I did make one minor change to Julia's recipe.  Instead of using toasted slices of baguette, I use homemade croutons (again, more work, but well worth it!) because they are more manageable to eat within the soup and gives a nice texture to the top.  I don't believe in having to fight with your food when you eat it, and this is the perfect solution. So, when you have time on a cold, rainy weekend, make some French Onion Soup Gratinee- and raise a glass to Julia... you'll be glad that you did!

Beef Stock
Beef bones and veggies in roasting pan
Arrange a collection of raw, meaty bones on a roasting pan along with two onions cut in half, three carrots, cut in half, parsnips, two heads garlic, cut in half, and 4 stalks celery cut in half. Baste lightly with vegetable oil and roast in oven at 450 degrees for 30 minutes.  

Stock simmering in pot
Scoop bones and vegetables into a stock pot.  Remove fat from roasting pan and deglaze with 2 cups of water, simmering and scraping up whatever is left in the pan.  Pour into stock pot, and add cold water to cover ingredients.  You can add additional onions, carrots and celery at this point if you'd like. Add a large can of diced tomatoes to the pot and a handful of fresh herbs. Season with salt and pepper and simmer 2 - 3 hours.  Remove bones, vegetables, garlic and herbs and put through a strainer.  

French Onion Soup Gratinee
Carmelized onions
In a large pot, sauge 6 cups sliced onions in 3 T butter and 1 T vegetable oil until softened, then add 1/2 t. each of salt and sugar.  Stir frequently about 20 minutes until onions are golden brown.
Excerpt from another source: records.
/-- BROADCAST of a root in the group: the root reads, writes and sends on; a member waits for its predecessor. -/
def Block.bcastRun (c : Cmd) (p : CollParams) (gs : GroupSt) (b : Block) : Block :=
  let tag := tagOf p.group p.epoch p.bucket
  let n := gs.ranks.length
  let b := b.beginColl { newColl c tag gs (c.digest gs [p.fmt, p.size]) 1 b.clk.t with outs := [(p.outVa, p.size)] }
  let b := b.setRunning c.id
  if gs.self = p.root then
    let b := b.collAct tag c.opcode (do
      let bs ← readVa (c.req 0 0) (p.srcVa % 2 ^ 56) p.size
      writeVa (c.req p.hint p.useCount) p.outVa bs
      if n ≠ 1 then collSet tag (fun x => x.post ((gs.self + 1) % n) 0 bs))
    (b.takePending tag).bcastAdvance tag c p
  else (b.openColl tag [(gs.self + n - 1) % n]).bcastAdvance tag c p

/-- BROADCAST with its group. -/
def Block.bcastGo (c : Cmd) (p : CollParams) (gs : GroupSt) (b : Block) : Block :=
  if gs.ranks.length ≤ p.root then b.finish c.id 0x0100 0 0 else b.bcastRun c p gs

/-- BROADCAST starts. -/
def Block.startBcast (c : Cmd) (p : CollParams) (b : Block) : Block :=
  if badGather p then (b.unhold c.id).finish c.id 0x0100 0 0
  else b.collStart c p.group p.epoch p.bucket false (fun gs b => b.bcastGo c p gs)

/-- BROADCAST (R383). -/
def execBroadcast (id : Nat) (p : CollParams) (s : State) : Host.Outcome State Fault Refusal :=
  s.run (fun b => b.runCmd id (.broadcast p) collReady (fun c b => b.startBcast c p))

/-! ### ALL_TO_ALL_V (R384) -/

/-- ALL_TO_ALL_V goes as far as it can. -/
def Block.a2aAdvance (b : Block) (tag : Nat) (c : Cmd) (p : A2aParams) : Block :=
  match b.coll tag with
  | some x =>
    if b.collRuns x then
      let b := (b.collAct tag c.opcode (a2aStep tag c p)).pump tag
      match b.coll tag with
      | some y =>
        if b.collRuns y && decide (y.outq = []) && y.a2aOver then
          if y.small then b.endColl tag 0x4005 0 y.rx
          else
            match y.refused.min? with
            | some i => b.endColl tag 0x4005 i y.rx
            | none => b.endColl tag y.okStatus 0 (halves (y.recvCounts.foldl (· + ·) 0) (y.sendCounts.foldl (· + ·) 0))
        else b
      | none => b
    else b
  | none => b

/-- The send counts of an ALL_TO_ALL_V among `n` members. -/
def a2aCounts (n : Nat) (bs : List Byte) : List Nat := (List.range n).map (fun i => field bs (8 * i) 8)

/-- ALL_TO_ALL_V with its group, its send counts read: each other member is told its count. -/
def Block.a2aRun (c : Cmd) (p : A2aParams) (gs : GroupSt) (bs : List Byte) (b : Block) : Block :=
  let tag := tagOf p.group p.epoch p.bucket
  let counts := a2aCounts gs.ranks.length bs
  let x := { newColl c tag gs (c.digest gs []) 1 b.clk.t with outs := [(p.recvVa, p.recvBytes), (p.recvCountsVa, 8 * gs.ranks.length)] }
  let x := x.others.foldl (fun x i => x.post i 0 (bytesOf 8 (counts.getD i 0))) { x with own := bs }
  let b := (b.beginColl x).setRunning c.id
  (b.openColl tag x.others).a2aAdvance tag c p

/-- ALL_TO_ALL_V with its group. -/
def Block.a2aGo (c : Cmd) (p : A2aParams) (gs : GroupSt) (b : Block) : Block :=
  let n := gs.ranks.length
  b.withAct c.id 0x4008 (readVa (c.req 0 0) p.sendCountsVa (8 * n)) (fun bs b =>
    if (a2aCounts n bs).any (fun k => decide (67108864 < k)) then b.finish c.id 0x0100 0 0 else b.a2aRun c p gs bs)

/-- ALL_TO_ALL_V starts. -/
def Block.startA2a (c : Cmd) (p : A2aParams) (b : Block) : Block :=
  b.collStart c p.group p.epoch p.bucket false (fun gs b => b.a2aGo c p gs)

/-- ALL_TO_ALL_V (R384). -/
def execAllToAllV (id : Nat) (p : A2aParams) (s : State) : Host.Outcome State Fault Refusal :=
  s.run (fun b => b.runCmd id (.allToAllV p) collReady (fun c b => b.startA2a c p))

/-! ### PERMUTE (R386 to R388) -/

/-- PERMUTE with its group, its move list read: what DRAINED messages came early counts, and the group's moves begin (R386). -/
def Block.permuteRun (c : Cmd) (p : PermuteParams) (gs : GroupSt) (bs : List Byte) (b : Block) : Block :=
  let tag := tagOf p.group p.epoch 0xFFFF
  let mine := b.relay.early.filter (fun x => decide (x.2.1 = p.group) && decide (x.2.2.1 = p.epoch))
  let told := mine.filterMap (fun x => gs.ranks.findIdx? (fun r => decide (r = x.1)))
  let x := newColl c tag gs (c.digest gs (bs.map (·.toNat))) 1 b.clk.t
  let b := b.beginColl { x with own := bs, drained := told
                                small := decide (p.workBytes < stageBytes gs.self (movesOf bs)) || mine.any (fun x => x.2.2.2) }
  let b := { b with relay := { b.relay with early := b.relay.early.filter (fun x => !mine.contains x) } }
  let b := match b.groupSlot p.group with
    | some i => b.rset .RELAY_GROUP_STATE i 1
    | none => b
  (b.setRunning c.id).permuteAdvance tag c p

/-- PERMUTE with its group (R386, R535). -/
def Block.permuteGo (c : Cmd) (p : PermuteParams) (gs : GroupSt) (b : Block) : Block :=
  if p.epoch ≠ (gs.epoch + 1) % 256 then b.finish c.id 0x0100 0 0
  else if b.sbWhere (fun e => e.ofGroup p.group) ≠ [] then b.finish c.id 0x4006 0 0
  else b.withAct c.id 0x4008 (readVa (c.req 0 0) p.movesVa (32 * p.moves)) (fun bs b =>
    if (movesOf bs).any (fun m => m.bad gs.ranks.length) then b.finish c.id 0x0100 0 0 else b.permuteRun c p gs bs)

/-- PERMUTE starts. -/
def Block.startPermute (c : Cmd) (p : PermuteParams) (b : Block) : Block :=
  if p.moves = 0 ∨ 1048576 < p.moves then (b.unhold c.id).finish c.id 0x0100 0 0
  else b.collStart c p.group p.epoch 0xFFFF false (fun gs b => b.permuteGo c p gs)

/-- PERMUTE (R386 to R388). -/
def execPermute (id : Nat) (p : PermuteParams) (s : State) : Host.Outcome State Fault Refusal :=
  s.run (fun b => b.runCmd id (.permute p) collReady (fun c b => b.startPermute c p))

/-! ### BUCKET_CANCEL (R389) -/

/-- A cancel acts on this module (R389): collectives in flight stop, later ones are remembered; how many were stopped. -/
def Block.cancelHere (b : Block) (g e : Nat) (k : Option Nat) : Nat × Block :=
  let hit := b.relay.colls.filter (fun x => decide (tagGroup x.tag = g) && decide (tagEpoch x.tag = e) &&
    (decide (k = none) || decide (k = some (tagBucket x.tag))))
  let live := hit.filter (fun x => b.collRuns x)
  let idle := hit.filter (fun x => decide (x.cmd = none))
  let b := live.foldl (fun b x => b.endColl x.tag 0x4004 0 0) b
  let b := idle.foldl (fun b x => (b.spoil x 0x4004).dropColl x.tag) b
  let passed := match b.group? g with
    | some gs => decide (epochState e gs.epoch = 2)
    | none => false
  let keep := (decide (k = none) || decide (live = [])) && !passed && decide (b.relay.cancels.length < 1024) &&
    !b.relay.cancels.contains (g, e, k)
  let b := if keep then { b with relay := { b.relay with cancels := b.relay.cancels ++ [(g, e, k)] } } else b
  (live.length + idle.length, b.fenceUpdates (fun t => decide (tagGroup t = g) && decide (tagEpoch t = e) &&
    (decide (k = none) || decide (k = some (tagBucket t)))))

/-- A BUCKET_CANCEL acts here, its result stands, and the other members of its group are told (R389, R390): how many collectives
were stopped, and whether every other member is reachable. -/
def Block.cancelTold (b : Block) (c : Cmd) (p : CancelParams) (gs : GroupSt) : Nat × Block × Bool :=
  let r := b.cancelHere p.group p.epoch (if p.allEpoch then none else some p.bucket)
  let others := gs.ranks.filter (fun x => !decide (x = b.rank))
  let b := (r.2.setRunning c.id).updCmd c.id (fun x => { x with result := some ⟨0, 0, halves r.1 0⟩ })
  (r.1, b.tellAll others 1 c.ctx (.cancel p.group p.epoch p.bucket p.allEpoch) (some c.id))

/-- BUCKET_CANCEL at its start: it completes when every other member has acknowledged it. -/
def Block.doCancel (c : Cmd) (p : CancelParams) (b : Block) : Block :=
  match b.groupErr c.ctx p.group, b.group? p.group with
  | some e, _ => b.finish c.id e.1 e.2 0
  | none, none => b
  | none, some gs =>
    if 1024 ≤ b.relay.cancels.length then b.finish c.id 0x4006 0 0
    else
      let others := gs.ranks.filter (fun x => !decide (x = b.rank))
      let r := b.cancelTold c p gs
      if !r.2.2 then r.2.1.finish c.id 0x4003 ((others.find? (fun x => !b.reachable x)).bind (fun x => gs.ranks.findIdx? (fun y => decide (y = x))) |>.getD 0) 0
      else if others = [] then r.2.1.finish c.id 0 0 (halves r.1 0)
      else r.2.1

/-- BUCKET_CANCEL (R389). -/
def execBucketCancel (id : Nat) (p : CancelParams) (s : State) : Host.Outcome State Fault Refusal :=
  s.run (fun b => b.runCmd id (.bucketCancel p) always2 (fun c b => b.doCancel c p))

end Sys2Proof.Machine
end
Sprinkle with 2 T flour and cook slowly for 2 minutes. Off heat, whisk in 4 cups stock and 2 cups white wine. Simmer slowly for 30 minutes. 

To assemble the soup:  line the bottom of individual crocks with a 1/4 pat butter, then a slice of Swiss Cheese.  Ladle in the hot soup. Float a generous amount of croutons on top. Top croutons with a slice of Swiss cheese, a handful of Gruyere and a sprinkle of Parmesan. Top with a dash of cognac or sherry and bake in a 450 degree oven for 20 minutes until cheese is melted and browned.